» Work item:
Look below for the lines from the one with "true) (hr : i ≠ .reset)" to the one with "case start =>", and copy exactly those lines, both ends included.

--- Data for this task Enclosed Below ---

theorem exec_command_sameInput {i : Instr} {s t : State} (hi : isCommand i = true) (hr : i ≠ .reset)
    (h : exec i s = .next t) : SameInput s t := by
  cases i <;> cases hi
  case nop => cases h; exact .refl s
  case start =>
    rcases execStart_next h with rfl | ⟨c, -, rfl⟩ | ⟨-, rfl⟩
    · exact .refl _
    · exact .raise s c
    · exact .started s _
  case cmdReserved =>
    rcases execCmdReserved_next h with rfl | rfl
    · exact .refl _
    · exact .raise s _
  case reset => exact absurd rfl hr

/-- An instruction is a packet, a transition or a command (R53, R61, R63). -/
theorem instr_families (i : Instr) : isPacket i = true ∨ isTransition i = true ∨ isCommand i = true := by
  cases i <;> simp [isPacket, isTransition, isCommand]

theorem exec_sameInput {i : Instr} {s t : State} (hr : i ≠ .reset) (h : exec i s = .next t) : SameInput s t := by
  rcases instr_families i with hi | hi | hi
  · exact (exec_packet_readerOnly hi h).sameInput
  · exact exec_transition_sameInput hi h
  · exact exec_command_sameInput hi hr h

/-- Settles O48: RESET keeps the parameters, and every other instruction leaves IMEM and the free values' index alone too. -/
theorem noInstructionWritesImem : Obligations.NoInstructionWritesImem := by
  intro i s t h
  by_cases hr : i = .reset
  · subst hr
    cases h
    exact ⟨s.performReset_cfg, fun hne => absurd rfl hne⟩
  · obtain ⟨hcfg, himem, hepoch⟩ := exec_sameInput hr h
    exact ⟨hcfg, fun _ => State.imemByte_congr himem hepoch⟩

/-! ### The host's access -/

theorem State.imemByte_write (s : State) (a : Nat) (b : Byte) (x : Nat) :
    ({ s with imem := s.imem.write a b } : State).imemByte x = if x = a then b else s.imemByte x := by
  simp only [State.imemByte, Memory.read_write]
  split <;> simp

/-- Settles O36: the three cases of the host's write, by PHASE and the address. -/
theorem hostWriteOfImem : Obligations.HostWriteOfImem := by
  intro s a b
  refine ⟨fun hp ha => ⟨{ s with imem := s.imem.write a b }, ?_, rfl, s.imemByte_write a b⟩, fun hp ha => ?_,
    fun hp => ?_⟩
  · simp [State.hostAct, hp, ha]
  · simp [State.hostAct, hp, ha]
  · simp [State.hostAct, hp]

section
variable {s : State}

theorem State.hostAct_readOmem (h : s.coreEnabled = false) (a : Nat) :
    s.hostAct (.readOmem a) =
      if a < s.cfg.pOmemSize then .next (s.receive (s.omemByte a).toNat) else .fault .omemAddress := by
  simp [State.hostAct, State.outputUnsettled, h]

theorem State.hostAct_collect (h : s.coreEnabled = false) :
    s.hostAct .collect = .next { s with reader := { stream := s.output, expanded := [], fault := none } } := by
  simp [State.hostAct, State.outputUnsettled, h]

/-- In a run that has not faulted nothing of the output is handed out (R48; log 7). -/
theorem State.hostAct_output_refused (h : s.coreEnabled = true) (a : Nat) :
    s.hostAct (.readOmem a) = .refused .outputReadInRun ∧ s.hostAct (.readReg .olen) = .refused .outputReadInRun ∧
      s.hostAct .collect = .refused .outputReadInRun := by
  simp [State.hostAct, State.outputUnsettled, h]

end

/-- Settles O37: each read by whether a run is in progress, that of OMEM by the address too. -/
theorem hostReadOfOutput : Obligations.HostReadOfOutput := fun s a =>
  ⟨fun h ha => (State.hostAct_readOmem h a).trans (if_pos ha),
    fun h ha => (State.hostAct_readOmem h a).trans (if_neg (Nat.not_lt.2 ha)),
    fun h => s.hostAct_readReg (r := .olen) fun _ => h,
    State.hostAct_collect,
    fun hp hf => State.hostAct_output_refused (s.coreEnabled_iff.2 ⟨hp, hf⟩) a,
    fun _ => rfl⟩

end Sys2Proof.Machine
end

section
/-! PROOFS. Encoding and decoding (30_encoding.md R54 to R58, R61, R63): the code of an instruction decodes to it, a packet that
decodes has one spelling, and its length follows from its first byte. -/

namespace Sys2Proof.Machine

--- End of Enclosed Data for this task ---
--- Data for this task Enclosed Below ---

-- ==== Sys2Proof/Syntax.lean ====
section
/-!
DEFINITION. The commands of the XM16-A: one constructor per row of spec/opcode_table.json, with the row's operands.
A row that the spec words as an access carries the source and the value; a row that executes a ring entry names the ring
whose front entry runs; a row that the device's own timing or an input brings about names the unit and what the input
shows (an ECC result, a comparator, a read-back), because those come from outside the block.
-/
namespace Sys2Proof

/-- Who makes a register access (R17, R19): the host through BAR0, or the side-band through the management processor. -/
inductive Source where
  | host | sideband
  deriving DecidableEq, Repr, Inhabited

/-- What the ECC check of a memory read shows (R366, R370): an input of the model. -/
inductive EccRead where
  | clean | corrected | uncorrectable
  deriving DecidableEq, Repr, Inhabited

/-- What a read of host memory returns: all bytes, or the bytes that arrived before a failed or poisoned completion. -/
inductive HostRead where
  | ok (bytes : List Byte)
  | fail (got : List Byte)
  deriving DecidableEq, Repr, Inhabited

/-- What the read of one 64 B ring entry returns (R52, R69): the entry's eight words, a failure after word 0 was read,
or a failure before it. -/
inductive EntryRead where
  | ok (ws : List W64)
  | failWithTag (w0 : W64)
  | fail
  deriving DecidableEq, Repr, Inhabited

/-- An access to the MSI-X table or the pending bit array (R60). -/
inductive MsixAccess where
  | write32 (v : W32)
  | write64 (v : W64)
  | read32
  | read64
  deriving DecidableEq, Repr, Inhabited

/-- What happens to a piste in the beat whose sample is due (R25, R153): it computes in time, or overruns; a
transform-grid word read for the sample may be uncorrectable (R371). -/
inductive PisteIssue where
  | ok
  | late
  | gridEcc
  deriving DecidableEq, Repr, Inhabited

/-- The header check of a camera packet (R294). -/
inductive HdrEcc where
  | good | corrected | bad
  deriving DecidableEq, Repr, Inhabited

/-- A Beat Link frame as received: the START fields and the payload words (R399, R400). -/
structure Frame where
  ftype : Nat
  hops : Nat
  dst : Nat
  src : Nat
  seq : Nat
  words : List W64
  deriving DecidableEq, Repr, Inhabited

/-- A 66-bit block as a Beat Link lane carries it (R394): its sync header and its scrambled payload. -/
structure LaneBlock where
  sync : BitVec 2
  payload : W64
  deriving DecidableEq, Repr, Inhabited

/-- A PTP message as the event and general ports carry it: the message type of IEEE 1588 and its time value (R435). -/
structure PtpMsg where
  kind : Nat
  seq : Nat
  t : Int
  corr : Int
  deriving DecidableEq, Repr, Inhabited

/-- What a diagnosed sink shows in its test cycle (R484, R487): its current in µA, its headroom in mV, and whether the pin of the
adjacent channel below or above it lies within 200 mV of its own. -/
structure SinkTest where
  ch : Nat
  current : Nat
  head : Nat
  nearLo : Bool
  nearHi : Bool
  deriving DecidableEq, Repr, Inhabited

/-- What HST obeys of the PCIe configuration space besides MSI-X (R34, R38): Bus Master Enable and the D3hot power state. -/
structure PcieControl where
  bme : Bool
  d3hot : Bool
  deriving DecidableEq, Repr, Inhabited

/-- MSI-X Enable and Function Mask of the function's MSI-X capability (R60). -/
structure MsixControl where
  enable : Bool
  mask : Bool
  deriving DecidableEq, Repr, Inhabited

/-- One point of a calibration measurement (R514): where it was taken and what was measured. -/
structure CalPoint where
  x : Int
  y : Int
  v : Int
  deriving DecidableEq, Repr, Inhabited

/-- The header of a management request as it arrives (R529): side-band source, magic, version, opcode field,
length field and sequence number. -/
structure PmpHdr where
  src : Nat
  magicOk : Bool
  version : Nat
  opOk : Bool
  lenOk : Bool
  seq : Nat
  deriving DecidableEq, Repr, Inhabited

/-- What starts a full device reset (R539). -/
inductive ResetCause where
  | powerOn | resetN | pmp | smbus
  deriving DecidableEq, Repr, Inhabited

--- End of Enclosed Data for this task ---

» Answer to the problem:
theorem exec_command_sameInput {i : Instr} {s t : State} (hi : isCommand i = true) (hr : i ≠ .reset)
    (h : exec i s = .next t) : SameInput s t := by
  cases i <;> cases hi
  case nop => cases h; exact .refl s
  case start =>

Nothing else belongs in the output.